ROM’s Auschwitz exhibit shows ‘greatest crime committed by architects’

The three key elements in The Evidence Room, from left, the gas column, the hatch and the door. RON CSILLAG PHOTO

The room is all white but may as well be a bureaucratic grey. It’s airy, yet claustrophobic. It looks almost innocuous, but represents pure evil. You could swear it reeks of death.

With almost a cool detachment, The Evidence Room assaults the senses, then leaves them haunted.

This is obviously no ordinary exhibit at the Royal Ontario Museum.

Based on three decades of research, this is a full-scale reconstruction of three key components of the gas chambers at Auschwitz: a gas column, both sides of a gas-tight door, and a gas-tight hatch, with ladder.

These are augmented by more than 60 plaster casts of architectural evidence, including blueprints, architects’ correspondence, contractors’ bills, photographs, survivors’ testimony, drawings, and scale models of the camp and crematoria.

As the museum asserts, this represents the greatest crime committed by architects. After all, someone had to design the crematoria; architects toiled alongside other professionals during the Third Reich – doctors, engineers, lawyers, professors. They all greased the wheels of death.

The whiteness of it all works. It jars and chills.

“The installation compels visitors to recognize the enormity of the calculated architectural decisions which culminated in the creation of a death chamber, and the reconstructed elements serve as silent material witnesses to the horrors of Auschwitz,” the ROM says.

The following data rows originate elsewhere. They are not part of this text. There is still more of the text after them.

-- ==== Sys2Proof/Tests/Slice0.lean ====
section
/-! SUPPORT. Tests: ill-formed terms refused, words written from the spec's encodings and what they decode to, single
steps from the vectors of 95_test_vectors.md (named in the docstrings), and for every obligation with hypotheses a
state and operands that meet them. -/

namespace Sys2Proof.Tests

open Sys2Proof.Machine Sys2Proof.Safety Sys2Proof.Claims

set_option maxRecDepth 20000

/-! ### WellFormed refuses -/

/-- A short address of zero is the Broadcast form (rule R112). -/
theorem test_wf_short_zero :
    (Instr.dccPomReadShort 0 0 0 0).wf = false ∧ (Instr.dccPomWriteShort 0 0 0 0).wf = false ∧
    (Instr.dccPomWriteBitShort 0 0 0 true 0 0).wf = false ∧ (Instr.dccFunctionG1Short 0 0 0).wf = false ∧
    (Instr.dccFunctionG2F5Short 0 0 0).wf = false ∧ (Instr.dccFunctionG2F9Short 0 0 0).wf = false ∧
    (Instr.dccExtFunctionShort 0 0 0).wf = false ∧ (Instr.dccDataSpaceReadShort 0 0 0 0).wf = false := by
  decide

/-- A long address above 0x27FF has no first byte in 0xC0 to 0xE7 (rule R112). -/
theorem test_wf_long_high :
    (Instr.dccPomReadLong 0x2800 0 0 0).wf = false ∧ (Instr.dccPomWriteLong 0x2800 0 0 0).wf = false ∧
    (Instr.dccPomWriteBitLong 0x2800 0 0 true 0 0).wf = false ∧ (Instr.dccFunctionG1Long 0x2800 0 0).wf = false ∧
    (Instr.dccFunctionG2F5Long 0x2800 0 0).wf = false ∧ (Instr.dccFunctionG2F9Long 0x2800 0 0).wf = false ∧
    (Instr.dccExtFunctionLong 0x2800 0 0).wf = false ∧ (Instr.dccDataSpaceReadLong 0x2800 0 0 0).wf = false := by
  decide

/-- The byte strings of a packet, a response or a host argument have a greatest length (rules R108, R111, R120). -/
theorem test_wf_long_strings :
    (Instr.dccSelect 0 0 0 [0, 0, 0, 0] 0).wf = false ∧ (Instr.dccLogonAssign 0 0 0 0 [0, 0, 0] 0).wf = false ∧
    (Instr.dccSetData (List.replicate 10 0) 0).wf = false ∧ (Instr.dccSetDataEnd (List.replicate 10 0) 0).wf = false ∧
    (Instr.dgDataSpace (List.replicate 17 0) 0).wf = false ∧
    (Instr.opSendDataSpace 0 (List.replicate 256 0)).wf = false ∧ (Instr.opDsSet 0 (List.replicate 256 0)).wf = false ∧
    (Instr.trigDccPacket (List.replicate 16 0)).wf = false := by
  decide

/-! ### Words of the spec and what they decode to -/

/-- Every pair's packet decodes to its instruction. -/
def dccReads (l : List (List Byte × Instr)) : Bool :=
  l.all fun p => decodeDcc Config.default p.1 == p.2

/-- Every pair's host operation decodes to its instruction. -/
def hostReads (l : List ((Byte × List Byte) × Instr)) : Bool :=
  l.all fun p => match decodeHost p.1.1 p.1.2 [] with
    | .ok i => i == p.2
    | .error _ => false

/-- Every pair's datagram decodes to its instruction. -/
def datagramReads (l : List ((Kind × List Byte) × Instr)) : Bool :=
  l.all fun p => decodeDatagram Config.default p.1.1 p.1.2 == p.2

/-- Rule R113; V90, V93, V95, V97 to V99. -/
theorem test_decode_logon :
    dccReads [([0xFE, 0xFC, 0x12, 0x34, 0x56, 0x72], .dccLogonEnable 0 0x1234 0x56 0x72),
      ([0xFE, 0xD0, 0xA5, 0x12, 0x34, 0x56, 0x78, 0xFF, 0x7C], .dccSelect 0x0A5 0x12345678 0xFF [] 0x7C),
      ([0xFE, 0xD0, 0xA5, 0x12, 0x34, 0x56, 0x78, 0xFF, 0x01, 0x02, 0x03, 0x7C],
        .dccSelect 0x0A5 0x12345678 0xFF [1, 2, 3] 0x7C),
      ([0xFE, 0xE0, 0xA5, 0x12, 0x34, 0x56, 0x78, 0x03, 0xE8, 0x58], .dccLogonAssign 0x0A5 0x12345678 0 1000 [] 0x58),
      ([0xFE, 0xE0, 0xA5, 0x12, 0x34, 0x56, 0x78, 0xC0, 0x05, 0xAA, 0xBB, 0x67],
        .dccLogonAssign 0x0A5 0x12345678 3 5 [0xAA, 0xBB] 0x67),
      ([0xFE, 0x00, 0xFE], .dccGetDataStart 0xFE), ([0xFE, 0x01, 0xFF], .dccGetDataCont 0xFF),
      ([0xFE, 0x02, 0xAA, 0xBB, 0xED], .dccSetData [0xAA, 0xBB] 0xED), ([0xFE, 0x03, 0xFD], .dccSetDataEnd [] 0xFD)] := by
  decide

/-- Rule R114; V110 to V113. -/
theorem test_decode_pom :
    dccReads [([0x00, 0xE4, 0x07, 0x00, 0xE3], .dccPomReadBroadcast 7 0 0xE3),
      ([0x03, 0xE7, 0xFF, 0x00, 0x1B], .dccPomReadShort 3 1023 0 0x1B),
      ([0xC3, 0xE8, 0xE4, 0x00, 0x00, 0xCF], .dccPomReadLong 1000 0 0 0xCF),
      ([0x00, 0xEC, 0x1C, 0x22, 0xD2], .dccPomWriteBroadcast 28 0x22 0xD2),
      ([0x03, 0xEC, 0x1C, 0x22, 0xD1], .dccPomWriteShort 3 28 0x22 0xD1),
      ([0xC3, 0xE8, 0xEC, 0x1C, 0x22, 0xF9], .dccPomWriteLong 1000 28 0x22 0xF9),
      ([0x00, 0xE8, 0x1C, 0xFD, 0x09], .dccPomWriteBitBroadcast 28 0xF true 5 0x09),
      ([0x03, 0xE8, 0x1C, 0xFD, 0x0A], .dccPomWriteBitShort 3 28 0xF true 5 0x0A),
      ([0xC3, 0xE8, 0xE8, 0x1C, 0xE6, 0x39], .dccPomWriteBitLong 1000 28 0xE false 6 0x39)] := by
  decide

/-- Rule R116; V118 to V120. -/
theorem test_decode_function :
    dccReads [([0x00, 0x92, 0x92], .dccFunctionG1Broadcast 0x12 0x92), ([0x03, 0x92, 0x91], .dccFunctionG1Short 3 0x12 0x91),
      ([0xC3, 0xE8, 0x92, 0xB9], .dccFunctionG1Long 1000 0x12 0xB9),
      ([0x00, 0xB5, 0xB5], .dccFunctionG2F5Broadcast 5 0xB5), ([0x7F, 0xBF, 0xC0], .dccFunctionG2F5Short 127 15 0xC0),
      ([0xC0, 0x00, 0xB5, 0x75], .dccFunctionG2F5Long 0 5 0x75),
      ([0x00, 0xA3, 0xA3], .dccFunctionG2F9Broadcast 3 0xA3), ([0x03, 0xAF, 0xAC], .dccFunctionG2F9Short 3 15 0xAC),
      ([0xE7, 0xFF, 0xA3, 0xBB], .dccFunctionG2F9Long 10239 3 0xBB)] := by
  decide

/-- Rules R115, R117, R118; V115, V116, V121, V123. -/
theorem test_decode_other_packets :
    dccReads [([0x00, 0xDE, 0x02, 0xDC], .dccExtFunctionBroadcast 2 0xDC), ([0x03, 0xDE, 0x01, 0xDC], .dccExtFunctionShort 3 1 0xDC),
      ([0xC3, 0xE8, 0xDE, 0x01, 0xF4], .dccExtFunctionLong 1000 1 0xF4),
      ([0x00, 0xDF, 0x05, 0x00, 0xDA], .dccDataSpaceReadBroadcast 5 0 0xDA),
      ([0x03, 0xDF, 0x05, 0x01, 0xD8], .dccDataSpaceReadShort 3 5 1 0xD8),
      ([0xC3, 0xE8, 0xDF, 0x05, 0x00, 0xF1], .dccDataSpaceReadLong 1000 5 0 0xF1),
      ([0x85, 0xFA, 0x7F], .dccAccessory 5 7 true 2 0x7F), ([0x85, 0x8A, 0x0F], .dccAccessory 5 0 true 2 0x0F),
      ([0xBF, 0xF7, 0x48], .dccAccessory 63 7 false 7 0x48)] := by
  decide

/-- Packets of no format (rule R297): V92, V96, V99, V114, V117, V122, V124 to V127. -/
theorem test_decode_no_format :
    ([[0xFE, 0xFC, 0x12, 0x34, 0x56], [0xFE, 0xD0, 0xA5, 0x12, 0x34, 0x56, 0x78, 0x83], [0xFE, 0x04, 0xFA],
      [0xFE, 0x00, 0x00, 0xFE], [0x03, 0xE0, 0x07, 0x00, 0xE4], [0x85, 0x0A, 0x8F], [0x85, 0xFA, 0x7F, 0x00],
      [0x03, 0xDE, 0x02, 0x00, 0xDF], [0x03, 0xDF, 0x05, 0xD9], [0xFF, 0x00, 0xFF], [0x00, 0x00, 0x00],
      [0x03, 0x3F, 0x80, 0xBC], [0xE8, 0x00, 0xE4, 0x00, 0x00, 0x0C], [0x03, 0xE4, 0x07, 0x00, 0xE0, 0x00], [0x03, 0x03],
      [], [0xFE, 0x02, 0, 0, 0, 0, 0, 0, 0, 0, 0, 0, 0xFC]] : List (List Byte)).all
      (fun pkt => decodeDcc Config.default pkt == .trigDccPacket pkt) := by
  decide

/-- Rules R104 to R107: the datagrams with an ID, as bytes of the default table; V32 to V52. -/
theorem test_decode_datagrams :
    datagramReads [((.pom, [0xAC, 0x4D]), .dgPom 0x22), ((.adrHigh, [0x9C, 0xA5]), .dgAdrHigh 0x83),
      ((.adrLow, [0x96, 0xE2]), .dgAdrLow 0xE8), ((.ext, [0x8E, 0x6C, 0x47]), .dgExt 5 0x64), ((.stat4, [0x8B, 0xAA]), .dgStat4 0x81),
      ((.drivingInfo, [0x8E, 0x95]), .dgDrivingInfo 9), ((.basicInfo, [0xB4, 0x66]), .dgBasicInfo 0x5A),
      ((.stat1, [0xB2, 0xA3]), .dgStat1 4), ((.time, [0x69, 0x47]), .dgTime true 100), ((.error, [0x65, 0x9A]), .dgError 7),
      ((.dyn, [0x59, 0xB2, 0x9A]), .dgDyn 0x50 7), ((.stat2, [0x56, 0xA3]), .dgStat2 4), ((.rerail, [0x36, 0xC9]), .dgRerail 42),
      ((.srq, [0xCA, 0xE2]), .dgSrq true 1000)] := by
  decide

READ: ROM EXHIBIT SHOWCASES ARCHITECTS’ ROLE IN HOLOCAUST

Some might quibble with the exhibit’s title. After all, do we still need evidence for the gas chambers at Auschwitz-Birkenau, where some 1.1 million people were murdered, 90 per cent of whom were Jews? But the name lies in the installation’s genesis.

It’s designed by Waterloo architecture professors Donald McKay and Anne Bordeleau (the casts were made using lasers by the university’s architecture students), but one of the exhibition’s three principals is Robert Jan van Pelt, among the world’s leading authorities on how Auschwitz-Birkenau was constructed.

Van Pelt is also an architecture professor at the University of Waterloo, but he may better known as a key defence witness in the landmark libel lawsuit brought by British Holocaust denier David Irving against U.S. historian Deborah Lipstadt and her publisher some years ago.

Not only did Van Pelt not fold under Irving’s five days of grilling, but he was credited with helping Lipstadt score an important victory by affirming the existence of the gas chambers and crematoria, which fleeing SS troops razed in an attempt to erase their crimes (and whose role at the death camp Irving had denied).

Van Pelt expanded his report into his 2002 book The Case for Auschwitz. A dozen years later, he was invited to create an exhibit based on the book and to show it at the Venice Architecture Biennale, considered a prestigious venue. Van Pelt approached McKay and Bordeleau, and the installation opened to acclaim in Venice last year.

The three key elements – the door, the hatch and the gas column, through which the Zyklon B pellets were lowered into the chamber – were all contested in the Irving-Lipstadt case.

As van Pelt stressed before a select audience at the exhibit’s preview on June 22, the items are not facsimiles but models.

“We did not want a facsimile of the gas chambers,” he told the audience, which included consular officials from Poland, Germany and Israel. “You are not in a chamber of horrors. These are models of evidence. It’s an interpretation of evidence.”

The idea was to create a “special room, not just stuff in a room.”

The installation is highly tactile –  one is invited to run fingers over the words and pictures incised into the plaster –  but there is also a natural reluctance to do so.

As Josh Basseches, director and CEO of the ROM put it, the exhibit is “horrifying, stunning and, crucially, bold.”